Top of Data section

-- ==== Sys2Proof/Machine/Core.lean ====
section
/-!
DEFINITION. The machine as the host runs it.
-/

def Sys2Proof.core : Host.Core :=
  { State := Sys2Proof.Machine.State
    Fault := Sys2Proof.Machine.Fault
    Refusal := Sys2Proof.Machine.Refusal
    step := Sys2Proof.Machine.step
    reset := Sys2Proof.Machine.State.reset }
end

Bottom of Data section
Top of Data section

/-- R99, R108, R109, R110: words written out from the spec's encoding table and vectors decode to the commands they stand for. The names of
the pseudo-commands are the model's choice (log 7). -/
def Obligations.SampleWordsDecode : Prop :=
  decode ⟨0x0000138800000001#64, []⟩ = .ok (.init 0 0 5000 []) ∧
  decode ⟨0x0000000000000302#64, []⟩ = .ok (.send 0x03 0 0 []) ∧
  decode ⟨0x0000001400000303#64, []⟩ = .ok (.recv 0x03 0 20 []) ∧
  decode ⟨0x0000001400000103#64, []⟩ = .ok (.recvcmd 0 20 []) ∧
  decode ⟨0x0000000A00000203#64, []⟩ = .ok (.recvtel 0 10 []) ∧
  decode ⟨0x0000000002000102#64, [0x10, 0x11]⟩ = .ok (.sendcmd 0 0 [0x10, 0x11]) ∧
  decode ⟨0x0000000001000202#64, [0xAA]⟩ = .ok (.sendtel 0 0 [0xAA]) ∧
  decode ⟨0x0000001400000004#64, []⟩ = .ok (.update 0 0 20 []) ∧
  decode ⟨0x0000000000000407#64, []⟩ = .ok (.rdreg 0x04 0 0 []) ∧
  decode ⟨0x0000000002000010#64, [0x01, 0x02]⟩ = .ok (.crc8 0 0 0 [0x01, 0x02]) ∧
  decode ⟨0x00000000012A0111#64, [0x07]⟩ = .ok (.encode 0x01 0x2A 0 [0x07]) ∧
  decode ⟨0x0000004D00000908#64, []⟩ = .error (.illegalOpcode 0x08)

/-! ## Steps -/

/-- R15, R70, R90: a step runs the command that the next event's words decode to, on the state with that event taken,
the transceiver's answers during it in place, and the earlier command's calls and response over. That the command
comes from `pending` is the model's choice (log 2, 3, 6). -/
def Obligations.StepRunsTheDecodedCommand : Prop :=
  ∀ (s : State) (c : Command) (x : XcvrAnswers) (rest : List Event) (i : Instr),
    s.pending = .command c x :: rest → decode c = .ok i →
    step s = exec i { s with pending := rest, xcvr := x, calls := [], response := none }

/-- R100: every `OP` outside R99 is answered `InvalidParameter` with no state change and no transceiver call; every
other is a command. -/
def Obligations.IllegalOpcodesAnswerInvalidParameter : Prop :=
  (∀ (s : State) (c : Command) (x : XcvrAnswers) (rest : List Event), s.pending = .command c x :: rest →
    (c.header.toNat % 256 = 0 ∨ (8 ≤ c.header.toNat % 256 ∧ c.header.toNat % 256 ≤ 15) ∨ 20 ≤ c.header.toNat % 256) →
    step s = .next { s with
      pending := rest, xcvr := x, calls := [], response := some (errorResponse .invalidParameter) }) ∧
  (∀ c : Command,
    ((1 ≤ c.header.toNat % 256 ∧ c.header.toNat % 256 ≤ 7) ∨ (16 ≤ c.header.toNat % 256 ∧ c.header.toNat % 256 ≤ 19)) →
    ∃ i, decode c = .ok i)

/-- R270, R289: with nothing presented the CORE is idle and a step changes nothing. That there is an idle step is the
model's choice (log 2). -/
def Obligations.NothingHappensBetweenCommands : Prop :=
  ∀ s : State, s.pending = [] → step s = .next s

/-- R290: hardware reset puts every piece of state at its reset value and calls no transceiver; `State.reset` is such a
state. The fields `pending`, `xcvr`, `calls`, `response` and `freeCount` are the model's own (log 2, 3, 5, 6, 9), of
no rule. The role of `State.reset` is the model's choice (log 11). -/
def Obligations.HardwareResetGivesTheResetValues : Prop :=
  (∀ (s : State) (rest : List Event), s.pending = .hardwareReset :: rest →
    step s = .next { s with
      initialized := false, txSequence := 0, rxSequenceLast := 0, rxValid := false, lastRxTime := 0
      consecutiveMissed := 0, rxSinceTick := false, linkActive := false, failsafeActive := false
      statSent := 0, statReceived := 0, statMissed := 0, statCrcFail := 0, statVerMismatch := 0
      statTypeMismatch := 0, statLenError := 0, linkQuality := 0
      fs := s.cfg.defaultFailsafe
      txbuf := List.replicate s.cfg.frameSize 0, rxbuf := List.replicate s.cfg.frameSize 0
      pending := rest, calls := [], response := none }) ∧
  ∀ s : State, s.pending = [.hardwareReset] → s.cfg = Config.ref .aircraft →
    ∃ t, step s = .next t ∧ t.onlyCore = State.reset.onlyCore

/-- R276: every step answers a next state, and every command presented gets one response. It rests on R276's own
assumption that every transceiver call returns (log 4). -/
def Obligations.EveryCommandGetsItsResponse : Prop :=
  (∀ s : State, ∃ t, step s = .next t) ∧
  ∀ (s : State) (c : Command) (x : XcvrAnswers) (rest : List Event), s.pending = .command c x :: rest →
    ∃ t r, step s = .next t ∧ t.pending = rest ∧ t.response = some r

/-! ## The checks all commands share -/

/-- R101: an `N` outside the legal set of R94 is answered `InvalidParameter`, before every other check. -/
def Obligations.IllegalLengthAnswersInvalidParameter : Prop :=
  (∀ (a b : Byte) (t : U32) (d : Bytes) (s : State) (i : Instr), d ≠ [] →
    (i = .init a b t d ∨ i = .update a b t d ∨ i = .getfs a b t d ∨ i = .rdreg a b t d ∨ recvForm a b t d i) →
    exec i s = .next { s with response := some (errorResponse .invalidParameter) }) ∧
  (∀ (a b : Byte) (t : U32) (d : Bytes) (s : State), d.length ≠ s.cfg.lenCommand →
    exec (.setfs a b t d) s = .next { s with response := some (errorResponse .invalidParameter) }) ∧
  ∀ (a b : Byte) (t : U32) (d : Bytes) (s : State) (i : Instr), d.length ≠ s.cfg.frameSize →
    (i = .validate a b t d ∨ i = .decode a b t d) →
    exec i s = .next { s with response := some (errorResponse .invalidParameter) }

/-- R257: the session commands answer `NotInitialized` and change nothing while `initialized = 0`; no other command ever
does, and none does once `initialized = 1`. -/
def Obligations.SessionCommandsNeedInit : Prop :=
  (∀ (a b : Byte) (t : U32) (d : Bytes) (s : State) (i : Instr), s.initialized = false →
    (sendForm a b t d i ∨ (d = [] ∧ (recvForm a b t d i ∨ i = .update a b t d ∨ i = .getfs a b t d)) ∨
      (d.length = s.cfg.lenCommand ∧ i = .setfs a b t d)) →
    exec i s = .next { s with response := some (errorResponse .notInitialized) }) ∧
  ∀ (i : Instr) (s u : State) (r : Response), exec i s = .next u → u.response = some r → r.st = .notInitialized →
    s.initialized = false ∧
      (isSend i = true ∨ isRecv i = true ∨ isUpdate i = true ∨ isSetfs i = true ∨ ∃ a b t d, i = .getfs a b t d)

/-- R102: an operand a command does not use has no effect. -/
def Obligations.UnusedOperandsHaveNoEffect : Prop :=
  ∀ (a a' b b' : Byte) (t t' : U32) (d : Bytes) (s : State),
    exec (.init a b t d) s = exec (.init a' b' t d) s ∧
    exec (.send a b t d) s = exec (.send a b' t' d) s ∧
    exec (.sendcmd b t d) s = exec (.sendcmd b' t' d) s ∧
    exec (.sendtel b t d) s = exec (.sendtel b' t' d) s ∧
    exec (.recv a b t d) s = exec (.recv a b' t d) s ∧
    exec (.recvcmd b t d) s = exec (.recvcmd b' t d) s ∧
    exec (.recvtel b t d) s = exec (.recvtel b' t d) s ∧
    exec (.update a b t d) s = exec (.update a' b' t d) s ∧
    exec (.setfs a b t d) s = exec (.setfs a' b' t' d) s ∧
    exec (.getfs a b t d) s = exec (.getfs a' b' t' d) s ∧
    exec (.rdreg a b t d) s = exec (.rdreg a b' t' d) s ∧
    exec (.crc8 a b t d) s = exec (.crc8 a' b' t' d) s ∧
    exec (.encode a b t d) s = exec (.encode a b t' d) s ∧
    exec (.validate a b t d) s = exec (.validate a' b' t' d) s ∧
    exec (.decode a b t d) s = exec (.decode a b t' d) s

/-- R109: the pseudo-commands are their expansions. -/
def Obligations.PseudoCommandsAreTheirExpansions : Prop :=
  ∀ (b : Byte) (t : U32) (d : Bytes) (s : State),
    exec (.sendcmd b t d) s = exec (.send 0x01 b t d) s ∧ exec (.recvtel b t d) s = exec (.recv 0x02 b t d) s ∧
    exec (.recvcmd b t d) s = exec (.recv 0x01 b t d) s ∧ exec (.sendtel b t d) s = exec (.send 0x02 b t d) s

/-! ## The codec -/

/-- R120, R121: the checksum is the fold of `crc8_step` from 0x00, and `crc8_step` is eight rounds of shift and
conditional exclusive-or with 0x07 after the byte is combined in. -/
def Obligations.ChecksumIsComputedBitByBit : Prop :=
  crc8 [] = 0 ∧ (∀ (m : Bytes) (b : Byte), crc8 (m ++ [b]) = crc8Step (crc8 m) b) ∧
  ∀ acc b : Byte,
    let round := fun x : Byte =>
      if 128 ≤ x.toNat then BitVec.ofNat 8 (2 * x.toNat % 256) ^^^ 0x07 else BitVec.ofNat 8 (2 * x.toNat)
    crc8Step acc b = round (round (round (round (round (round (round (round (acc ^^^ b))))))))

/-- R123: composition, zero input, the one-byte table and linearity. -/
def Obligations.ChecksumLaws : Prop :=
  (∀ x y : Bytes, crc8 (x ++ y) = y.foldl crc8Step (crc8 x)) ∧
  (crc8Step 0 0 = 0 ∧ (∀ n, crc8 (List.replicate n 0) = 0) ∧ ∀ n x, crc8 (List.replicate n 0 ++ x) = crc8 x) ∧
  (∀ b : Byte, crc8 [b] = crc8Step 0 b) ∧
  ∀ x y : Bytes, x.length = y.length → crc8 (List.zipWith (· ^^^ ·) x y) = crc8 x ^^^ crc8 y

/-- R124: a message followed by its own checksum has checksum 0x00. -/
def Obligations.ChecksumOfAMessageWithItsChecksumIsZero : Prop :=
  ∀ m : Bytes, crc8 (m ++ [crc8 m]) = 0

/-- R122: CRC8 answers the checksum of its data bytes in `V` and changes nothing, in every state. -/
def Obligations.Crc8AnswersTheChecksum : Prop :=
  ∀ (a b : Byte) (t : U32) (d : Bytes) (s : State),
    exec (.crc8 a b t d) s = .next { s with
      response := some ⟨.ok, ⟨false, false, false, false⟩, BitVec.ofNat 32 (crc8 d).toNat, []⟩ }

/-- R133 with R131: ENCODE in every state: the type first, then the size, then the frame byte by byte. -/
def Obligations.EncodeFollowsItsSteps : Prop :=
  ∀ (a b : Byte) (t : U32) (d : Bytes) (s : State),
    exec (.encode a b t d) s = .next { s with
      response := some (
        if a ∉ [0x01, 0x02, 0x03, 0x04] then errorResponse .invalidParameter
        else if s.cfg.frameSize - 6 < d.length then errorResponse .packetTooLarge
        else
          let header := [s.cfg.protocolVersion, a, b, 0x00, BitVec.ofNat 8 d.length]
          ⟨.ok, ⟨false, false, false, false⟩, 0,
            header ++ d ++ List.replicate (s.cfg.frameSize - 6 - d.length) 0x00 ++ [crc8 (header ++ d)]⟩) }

Bottom of Data section
Top of Data section

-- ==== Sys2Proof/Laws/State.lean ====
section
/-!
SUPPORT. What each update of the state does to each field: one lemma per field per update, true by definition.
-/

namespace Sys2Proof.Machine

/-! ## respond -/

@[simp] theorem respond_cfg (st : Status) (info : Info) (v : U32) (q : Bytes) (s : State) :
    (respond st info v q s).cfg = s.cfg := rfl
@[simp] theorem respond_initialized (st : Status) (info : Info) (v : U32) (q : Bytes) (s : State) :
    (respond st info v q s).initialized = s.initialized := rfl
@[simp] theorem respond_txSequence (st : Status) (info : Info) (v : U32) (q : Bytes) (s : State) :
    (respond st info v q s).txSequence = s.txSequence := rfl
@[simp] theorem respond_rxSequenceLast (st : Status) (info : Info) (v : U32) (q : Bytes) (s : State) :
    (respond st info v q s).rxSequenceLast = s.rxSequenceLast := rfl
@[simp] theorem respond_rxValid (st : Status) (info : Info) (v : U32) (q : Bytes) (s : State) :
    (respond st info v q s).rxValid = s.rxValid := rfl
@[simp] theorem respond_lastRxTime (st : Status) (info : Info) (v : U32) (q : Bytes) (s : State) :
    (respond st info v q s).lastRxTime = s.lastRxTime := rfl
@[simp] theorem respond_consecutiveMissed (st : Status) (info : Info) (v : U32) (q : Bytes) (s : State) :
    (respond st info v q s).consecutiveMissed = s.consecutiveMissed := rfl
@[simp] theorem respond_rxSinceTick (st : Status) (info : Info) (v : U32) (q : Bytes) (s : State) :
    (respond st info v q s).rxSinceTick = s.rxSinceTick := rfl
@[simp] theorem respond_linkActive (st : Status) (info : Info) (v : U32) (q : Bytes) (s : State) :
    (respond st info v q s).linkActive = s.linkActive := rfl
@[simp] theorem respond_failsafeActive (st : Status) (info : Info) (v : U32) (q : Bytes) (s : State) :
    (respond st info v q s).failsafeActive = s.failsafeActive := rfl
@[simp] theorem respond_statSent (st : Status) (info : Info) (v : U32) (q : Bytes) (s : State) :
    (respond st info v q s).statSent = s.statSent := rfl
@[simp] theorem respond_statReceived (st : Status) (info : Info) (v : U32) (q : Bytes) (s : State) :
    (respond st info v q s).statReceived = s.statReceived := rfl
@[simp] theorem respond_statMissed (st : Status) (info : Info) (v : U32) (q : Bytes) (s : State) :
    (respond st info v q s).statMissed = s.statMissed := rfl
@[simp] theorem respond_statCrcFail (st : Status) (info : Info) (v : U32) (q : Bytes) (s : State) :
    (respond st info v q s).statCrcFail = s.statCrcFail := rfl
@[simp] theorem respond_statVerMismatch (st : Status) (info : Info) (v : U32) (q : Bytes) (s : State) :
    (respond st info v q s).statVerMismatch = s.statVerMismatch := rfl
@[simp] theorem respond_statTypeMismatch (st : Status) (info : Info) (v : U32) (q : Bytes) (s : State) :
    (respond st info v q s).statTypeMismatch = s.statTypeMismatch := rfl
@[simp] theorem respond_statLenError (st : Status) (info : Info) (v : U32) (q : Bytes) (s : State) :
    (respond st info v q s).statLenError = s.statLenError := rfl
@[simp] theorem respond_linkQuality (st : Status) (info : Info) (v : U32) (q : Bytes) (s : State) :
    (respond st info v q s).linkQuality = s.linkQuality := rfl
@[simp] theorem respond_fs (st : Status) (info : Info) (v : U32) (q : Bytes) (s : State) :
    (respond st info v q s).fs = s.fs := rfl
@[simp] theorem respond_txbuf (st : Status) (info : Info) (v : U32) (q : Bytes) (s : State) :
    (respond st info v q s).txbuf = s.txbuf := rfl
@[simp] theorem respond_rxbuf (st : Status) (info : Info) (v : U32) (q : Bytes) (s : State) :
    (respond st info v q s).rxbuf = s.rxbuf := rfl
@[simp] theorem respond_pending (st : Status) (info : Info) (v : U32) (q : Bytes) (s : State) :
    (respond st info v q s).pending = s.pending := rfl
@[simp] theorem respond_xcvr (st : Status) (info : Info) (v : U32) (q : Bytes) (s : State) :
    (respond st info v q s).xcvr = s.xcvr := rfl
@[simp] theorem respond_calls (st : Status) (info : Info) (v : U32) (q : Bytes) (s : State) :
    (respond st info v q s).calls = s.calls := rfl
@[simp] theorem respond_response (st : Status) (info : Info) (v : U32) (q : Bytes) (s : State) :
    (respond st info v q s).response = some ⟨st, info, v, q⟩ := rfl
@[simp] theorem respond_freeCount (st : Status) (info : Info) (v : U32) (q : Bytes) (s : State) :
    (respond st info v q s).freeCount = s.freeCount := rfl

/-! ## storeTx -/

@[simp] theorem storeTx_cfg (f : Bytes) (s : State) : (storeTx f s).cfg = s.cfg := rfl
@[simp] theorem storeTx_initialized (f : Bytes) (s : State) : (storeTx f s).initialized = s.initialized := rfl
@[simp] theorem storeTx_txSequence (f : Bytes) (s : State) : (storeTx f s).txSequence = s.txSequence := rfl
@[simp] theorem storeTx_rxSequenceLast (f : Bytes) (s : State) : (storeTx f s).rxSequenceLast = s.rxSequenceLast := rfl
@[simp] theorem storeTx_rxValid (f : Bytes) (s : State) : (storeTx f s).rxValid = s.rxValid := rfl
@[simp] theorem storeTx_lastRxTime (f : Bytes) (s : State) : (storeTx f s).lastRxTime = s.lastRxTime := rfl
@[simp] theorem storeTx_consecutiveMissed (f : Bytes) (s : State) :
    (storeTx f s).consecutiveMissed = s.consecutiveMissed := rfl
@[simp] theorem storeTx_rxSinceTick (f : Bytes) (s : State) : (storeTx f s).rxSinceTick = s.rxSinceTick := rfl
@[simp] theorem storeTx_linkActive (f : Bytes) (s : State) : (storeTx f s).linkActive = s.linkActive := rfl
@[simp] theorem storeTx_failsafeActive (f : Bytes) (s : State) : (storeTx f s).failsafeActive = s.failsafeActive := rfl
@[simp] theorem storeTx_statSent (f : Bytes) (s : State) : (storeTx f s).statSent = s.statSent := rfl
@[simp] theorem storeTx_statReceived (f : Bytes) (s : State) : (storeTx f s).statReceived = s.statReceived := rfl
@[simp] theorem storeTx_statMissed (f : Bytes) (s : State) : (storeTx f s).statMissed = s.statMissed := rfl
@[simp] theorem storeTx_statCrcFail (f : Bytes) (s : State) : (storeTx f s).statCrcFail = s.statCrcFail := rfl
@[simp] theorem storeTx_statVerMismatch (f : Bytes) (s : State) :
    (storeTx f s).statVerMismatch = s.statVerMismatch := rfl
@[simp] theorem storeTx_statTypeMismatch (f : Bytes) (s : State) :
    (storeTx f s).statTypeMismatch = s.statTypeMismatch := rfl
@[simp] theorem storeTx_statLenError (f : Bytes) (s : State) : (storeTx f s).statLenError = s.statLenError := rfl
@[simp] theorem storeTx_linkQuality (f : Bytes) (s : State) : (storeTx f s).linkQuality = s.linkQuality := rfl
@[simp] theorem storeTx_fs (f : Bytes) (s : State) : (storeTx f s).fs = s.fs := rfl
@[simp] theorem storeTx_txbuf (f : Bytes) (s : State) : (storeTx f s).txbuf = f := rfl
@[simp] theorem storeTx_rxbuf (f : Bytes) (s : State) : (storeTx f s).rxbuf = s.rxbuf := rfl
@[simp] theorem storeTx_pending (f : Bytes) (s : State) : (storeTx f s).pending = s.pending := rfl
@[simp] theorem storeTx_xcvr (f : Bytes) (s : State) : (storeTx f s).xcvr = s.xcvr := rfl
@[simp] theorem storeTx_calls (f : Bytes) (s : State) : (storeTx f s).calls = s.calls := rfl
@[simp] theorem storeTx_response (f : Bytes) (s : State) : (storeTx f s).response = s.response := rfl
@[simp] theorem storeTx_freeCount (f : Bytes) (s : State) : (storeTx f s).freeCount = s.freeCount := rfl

Bottom of Data section

#### Task goal
Beginning at the line above that contains "step is the", return each line exactly through the line that contains "R290: hardware reset", and no others.

#### Task solution
/-- R270, R289: with nothing presented the CORE is idle and a step changes nothing. That there is an idle step is the
model's choice (log 2). -/
def Obligations.NothingHappensBetweenCommands : Prop :=
  ∀ s : State, s.pending = [] → step s = .next s

/-- R290: hardware reset puts every piece of state at its reset value and calls no transceiver; `State.reset` is such a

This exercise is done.